Abstract
The use of quality improvement tools such as clinical practice guidelines and quality measures can improve patients’ clinical outcomes and reduce the incidence of adverse events. In addition to improving patient care, properly structured quality improvement policies can also reduce physician liability. If a physician is sued for malpractice, proof that the physician complied with a guideline or quality measure will help prove lack of fault for a negative outcome. However, guidelines and quality measures are double-edged swords. As quality measures and guidelines become established, courts may adopt them as de facto standards of care, and physician noncompliance may lead to liability during a malpractice trial. The careful gastroenterologist will need to keep up with quality measures both to provide good patient care and to manage risk.
This chapter reviews potential legal risk areas associated with quality improvement measures for colonoscopy.
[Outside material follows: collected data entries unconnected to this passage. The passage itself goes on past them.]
theorem Changes.zn_eq (h : Changes i s t)
    (hm : i.mnemonic ∉ [.LDA, .LDX, .LDY, .TAX, .TAY, .TXA, .TYA, .TSX, .AND, .ORA, .EOR, .INX, .DEX, .INY, .DEY, .INC,
      .DEC, .PLA, .CMP, .CPX, .CPY, .ASL, .LSR, .ROL, .ROR, .ADC, .SBC, .BIT, .PLP, .RTI]) :
    t.p.z = s.p.z ∧ t.p.n = s.p.n := by
  cases h with
  | accumulator hw | arithmetic hw | indexX hw | indexY hw | compare hw | bitTest hw | adjust hw
  | shiftAccumulator hw | shiftMemory hw | pullAccumulator hw | pullStatus hw | returnFromTrap hw => simp_all
  | _ => exact ⟨rfl, rfl⟩

theorem Changes.v_eq (h : Changes i s t) (hm : i.mnemonic ∉ [.ADC, .SBC, .BIT, .CLV, .PLP, .RTI]) :
    t.p.v = s.p.v := by
  cases h with
  | arithmetic hw | bitTest hw | pullStatus hw | returnFromTrap hw | overflow hw => simp_all
  | _ => rfl

theorem Changes.i_eq (h : Changes i s t) (hm : i.mnemonic ∉ [.SEI, .CLI, .BRK, .PLP, .RTI]) : t.p.i = s.p.i := by
  cases h with
  | pullStatus hw | returnFromTrap hw | trap hw | interruptDisable hw => simp_all
  | _ => rfl

theorem Changes.d_eq (h : Changes i s t) (hm : i.mnemonic ∉ [.SED, .CLD, .PLP, .RTI]) : t.p.d = s.p.d := by
  cases h with
  | pullStatus hw | returnFromTrap hw | decimal hw => simp_all
  | _ => rfl

/-! ### The frame of the pushes (R26, R180, R182, R188) -/

/-- A write at a stack address leaves every other address. -/
theorem read_write_stackAt (m : Memory) (sp v : Byte) {a : Addr} (h : a ≠ StackAt sp) :
    Memory.read (Memory.write m (StackAt sp).toNat v) a.toNat = Memory.read m a.toNat :=
  Memory.read_write_other m v fun e => h (BitVec.eq_of_toNat_eq e)

/-- One byte pushed: PHA and PHP. -/
theorem Changes.push_frame (h : Changes i s t) (hm : i.mnemonic ∈ [.PHA, .PHP]) :
    t.sp = s.sp - 1#8 ∧ ∀ a : Addr, a ≠ StackAt s.sp → SameByte s t a := by
  cases h with
  | push => exact ⟨rfl, fun a ha => read_write_stackAt _ _ _ ha⟩
  | _ => rcases List.mem_pair.1 hm with hm | hm <;> simp_all

/-- Two bytes pushed: JSR. -/
theorem Changes.call_frame (h : Changes i s t) (hm : i.mnemonic = .JSR) :
    t.sp = s.sp - 1#8 - 1#8 ∧ ∀ a : Addr, a ≠ StackAt s.sp → a ≠ StackAt (s.sp - 1#8) → SameByte s t a := by
  cases h with
  | call => exact ⟨rfl, fun a h0 h1 => by rw [SameByte, read_write_stackAt _ _ _ h1, read_write_stackAt _ _ _ h0]⟩
  | _ => simp_all

/-- Three bytes pushed: BRK. -/
theorem Changes.trap_frame (h : Changes i s t) (hm : i.mnemonic = .BRK) :
    t.sp = s.sp - 1#8 - 1#8 - 1#8 ∧ ∀ a : Addr, a ≠ StackAt s.sp → a ≠ StackAt (s.sp - 1#8) →
      a ≠ StackAt (s.sp - 1#8 - 1#8) → SameByte s t a := by
  cases h with
  | trap =>
    refine ⟨rfl, fun a h0 h1 h2 => ?_⟩
    show Memory.read (breakStack (s.advancePc 0)) a.toNat = _
    rw [breakStack, State.advancePc_sp, read_write_stackAt _ _ _ h2, read_write_stackAt _ _ _ h1,
      read_write_stackAt _ _ _ h0, State.advancePc_mem]
  | _ => simp_all

end

/-- Settles O42: the fields a completed instruction changes, register by register; no instruction writes the
parameters, the run status or the trace. -/
theorem registersKeepUnlessNamedWriter : Obligations.RegistersKeepUnlessNamedWriter := by
  intro i s t h
  have hc := exec_changes h
  have hk := exec_kept h
  exact ⟨hc.a_eq, hc.x_eq, hc.y_eq, hc.sp_eq, hc.pc_eq, hk.cfg, hk.run, hk.trace⟩

/-- Settles O43: the fields a completed instruction changes, flag by flag; no instruction writes bits 4 and 5. -/
theorem flagsKeepUnlessNamedWriter : Obligations.FlagsKeepUnlessNamedWriter := by
  intro i s t h
  have hc := exec_changes h
  have hk := exec_kept h
  exact ⟨hc.c_eq, hc.zn_eq, hc.v_eq, hc.i_eq, hc.d_eq, hk.b4, hk.b5⟩

/-- Settles O46: a push writes at `StackAt SP` and moves SP down, once for PHA and PHP, twice for JSR, three times for
BRK. -/
theorem pushesStayInTheStackPage : Obligations.PushesStayInTheStackPage := by
  intro i s t n h hn
  have hc := exec_changes h
  have h0 : s.sp = s.sp - BitVec.ofNat 8 0 := (BitVec.sub_zero _).symm
  have h2 : s.sp - 1#8 - 1#8 = s.sp - BitVec.ofNat 8 2 := by bv_omega
  have h3 : s.sp - 1#8 - 1#8 - 1#8 = s.sp - BitVec.ofNat 8 3 := by bv_omega
  obtain ⟨hm, rfl⟩ | ⟨hm, rfl⟩ | ⟨hm, rfl⟩ := hn
  · obtain ⟨hsp, hmem⟩ := hc.push_frame hm
    exact ⟨hsp, fun a ha => hmem a (h0 ▸ ha 0 (by decide))⟩
  · obtain ⟨hsp, hmem⟩ := hc.call_frame hm
    exact ⟨hsp.trans h2, fun a ha => hmem a (h0 ▸ ha 0 (by decide)) (ha 1 (by decide))⟩
  · obtain ⟨hsp, hmem⟩ := hc.trap_frame hm
    exact ⟨hsp.trans h3, fun a ha => hmem a (h0 ▸ ha 0 (by decide)) (ha 1 (by decide)) (h2 ▸ ha 2 (by decide))⟩

end Sys2Proof.Proofs
end

section
/-! Proofs of the statements about memory: the bus and the owner map, what a completed instruction leaves of memory,
and a table word placed at PC. -/

namespace Sys2Proof.Proofs

open Sys2Proof.Machine Sys2Proof.Claims

/-- Settles O18: an instruction writes at writable addresses alone and keeps the parameters; the record writes
neither. -/
theorem noStepChangesRomOrOwnership : Obligations.NoStepChangesRomOrOwnership := by
  intro s u h
  obtain ⟨-, t, m, operands, hk, rfl⟩ := step_kept h
  exact ⟨hk.cfg, fun a ha => hk.mem.read_eq ha⟩

/-! ### The bus (R41) -/

/-- What the bus reads back at an address it has written (R41, R50). -/
theorem memRead_setMem_same {s : State} {a : Addr} (h : Mapped s a) (v : Byte) :
    memRead (s.setMem (Memory.write s.mem a.toNat v)) a = .ok v :=
  memRead_ok_iff.2 ⟨h, Memory.read_write_same _ _ _⟩

/-- Settles O12: both operations ask for the owner first; a write replaces one cell. -/
theorem busReadsAndWritesOneByte : Obligations.BusReadsAndWritesOneByte := by
  intro s a v
  refine ⟨fun b hb => memRead_ok_iff.2 hb, fun hu => ⟨?_, ?_⟩, fun hrom => ?_, fun hw => ?_⟩
  · exact memRead_error_iff.2 ⟨hu, rfl⟩
  · exact memWrite_error_iff.2 (.inl ⟨hu, rfl⟩)
  · exact memWrite_error_iff.2 (.inr ⟨hrom, rfl⟩)
  · exact ⟨_, memWrite_ok_iff.2 ⟨hw, rfl⟩, memRead_setMem_same hw.mapped v,
      fun b hb => memRead_setMem_other s v hb, rfl⟩

/-! ### The owner map (R42) -/

/-- In a well-formed map two owners that cover one address are the same owner. -/
theorem eq_of_covers {os : List Owner} (hwf : OwnerMapWellFormed os) {o p : Owner} {a : Addr} (ho : o ∈ os)
    (hp : p ∈ os) (hoa : o.start ≤ a ∧ a ≤ o.stop) (hpa : p.start ≤ a ∧ a ≤ p.stop) : o = p := by
  have symm : Std.Symm Owner.Disjoint := ⟨fun _ _ => Or.symm⟩
  by_contra hne
  obtain h | h : o.Disjoint p := hwf.2.forall ho hp hne
  · exact BitVec.not_le.2 h (BitVec.le_trans hpa.1 hoa.2)
  · exact BitVec.not_le.2 h (BitVec.le_trans hoa.1 hpa.2)

/-- An address that a listed owner covers has an owner. -/
theorem ownerOf_of_covers {cfg : Config} {a : Addr} {o : Owner} (ho : o ∈ cfg.owners)
    (hoa : o.start ≤ a ∧ a ≤ o.stop) : ∃ p, ownerOf cfg a = some p :=
  Option.isSome_iff_exists.1 (List.find?_isSome.2 ⟨o, ho, by simpa [Owner.covers] using hoa⟩)

/-- Settles O13: the owner found is listed and covers the address, and ranges that do not overlap allow no other. -/
theorem ownerOfIsTheCoveringOwner : Obligations.OwnerOfIsTheCoveringOwner := by
  intro cfg a o hwf
  refine ⟨ownerOf_covers, fun ⟨ho, hoa⟩ => ?_⟩
  obtain ⟨p, hp⟩ := ownerOf_of_covers ho hoa
  obtain ⟨hmem, hpa⟩ := ownerOf_covers hp
  rw [hp, eq_of_covers hwf ho hmem hoa hpa]

/-! ### What an instruction leaves of memory (R44, R114) -/

section
variable {i : Instr} {s t : State}

/-- An instruction that no rule lets write memory keeps it as it is. -/
theorem Changes.mem_eq (h : Changes i s t) (hs : i.mnemonic ∉ [.STA, .STX, .STY, .PHA, .PHP, .JSR, .BRK])
    (hm : i.mnemonic ∉ [.INC, .DEC, .ASL, .LSR, .ROL, .ROR]) : t.mem = s.mem := by
  cases h with
  | store hw | adjust hw | shiftMemory hw | push hw | call hw | trap hw => simp_all
  | _ => rfl

/-- STA, STX and STY are one operation, a store of some register. -/
theorem exec_storing {dst : EaOperand} (hm : i.mnemonic ∈ [.STA, .STX, .STY]) (ho : i.operand = .ea dst) (s : State) :
    ∃ mn get, exec i s = store mn get dst s := by
  simp only [List.mem_cons, List.not_mem_nil, or_false] at hm
  obtain hm | hm | hm := hm
  · exact ⟨_, _, exec_STA s hm ho⟩
  · exact ⟨_, _, exec_STX s hm ho⟩
  · exact ⟨_, _, exec_STY s hm ho⟩

/-- INC, DEC, the shifts and the rotates are one operation, a read-modify-write with some ALU function (R160). -/
theorem exec_modifying {pl : Place} (hm : i.mnemonic ∈ [.INC, .DEC, .ASL, .LSR, .ROL, .ROR])
    (ho : i.operand = pl.operand) (s : State) :
    ∃ mn alu, exec i s = execute mn pl.operand (modifying pl alu) s := by
  simp only [List.mem_cons, List.not_mem_nil, or_false] at hm
  obtain hm | hm | hm | hm | hm | hm := hm
  · exact ⟨_, _, exec_INC s hm ho⟩
  · exact ⟨_, _, exec_DEC s hm ho⟩
  · exact ⟨_, _, exec_ASL s hm ho⟩
  · exact ⟨_, _, exec_LSR s hm ho⟩
  · exact ⟨_, _, exec_ROL s hm ho⟩
  · exact ⟨_, _, exec_ROR s hm ho⟩

/-- A read-modify-write on the accumulator keeps memory. -/
theorem mem_eq_of_modifying_accumulator (h : exec i s = .next t)
    (hm : i.mnemonic ∈ [.INC, .DEC, .ASL, .LSR, .ROL, .ROR]) (ho : i.operand = .accumulator) : t.mem = s.mem := by
  obtain ⟨mn, alu, he⟩ := exec_modifying (pl := .accumulator) hm ho s
  rw [he, modifying_accumulator_next] at h
  cases h
  rfl

/-- A form that stores at an effective address writes one byte there, the address the resolver answers after the PC
advance (R114, R123 to R125, R160). -/
theorem mem_eq_write_of_storing {m : EaOperand} {ea : Addr} (h : exec i s = .next t)
    (hm : i.mnemonic ∈ [.STA, .STX, .STY, .INC, .DEC, .ASL, .LSR, .ROL, .ROR]) (ho : i.operand = .ea m)
    (hea : effectiveAddr m (s.advancePc i.operand.length) = .ok ea) : ∃ v, t.mem = Memory.write s.mem ea.toNat v := by
  rw [ho] at hea
  obtain hm | hm : i.mnemonic ∈ [.STA, .STX, .STY] ∨ i.mnemonic ∈ [.INC, .DEC, .ASL, .LSR, .ROL, .ROR] :=
    (List.mem_append (s := [Mnemonic.STA, .STX, .STY])).1 hm
  · obtain ⟨mn, get, he⟩ := exec_storing hm ho s
    obtain ⟨ea', hea', -, rfl⟩ := store_next_iff.1 (he ▸ h)
    cases hea.symm.trans hea'
    exact ⟨_, rfl⟩
  · obtain ⟨mn, alu, he⟩ := exec_modifying (pl := .ea m) hm ho s
    obtain ⟨ea', v, hea', -, -, rfl⟩ := modifying_next_iff.1 (he ▸ h)
    cases hea.symm.trans hea'
    exact ⟨_, rfl⟩

end

/-- Settles O44: a read-modify-write that stores nothing works on the accumulator; every other form that stores
nothing has no rule that lets it write memory. -/
theorem otherFormsLeaveMemory : Obligations.OtherFormsLeaveMemory := by
  intro i s t h hs hrmw a
  have hmem : t.mem = s.mem := by
    by_cases hm : i.mnemonic ∈ [.INC, .DEC, .ASL, .LSR, .ROL, .ROR]
    · exact mem_eq_of_modifying_accumulator h hm (by_contra fun ho => hrmw ⟨hm, ho⟩)
    · exact (exec_changes h).mem_eq hs hm
  rw [SameByte, hmem]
The first part introduces the basic legal concepts used in malpractice cases. The second part examines clinical practice guidelines and quality measures and their use by courts to define the standard of care. The third part discusses the confidentiality protection afforded by peer review to data gathered for health-care quality improvement. The fourth part discusses specific aspects of CRC screening where physicians may face liability for noncompliance with practices defined in guidelines, quality measures, or other quality-improvement-related recommendations. Part five addresses liability risks and other potential problems associated with the use of financial incentives to encourage physicians to meet specified quality measures and benchmarks. Finally, part six presents the concept of risk management programs and their use in limiting a physician’s malpractice risk.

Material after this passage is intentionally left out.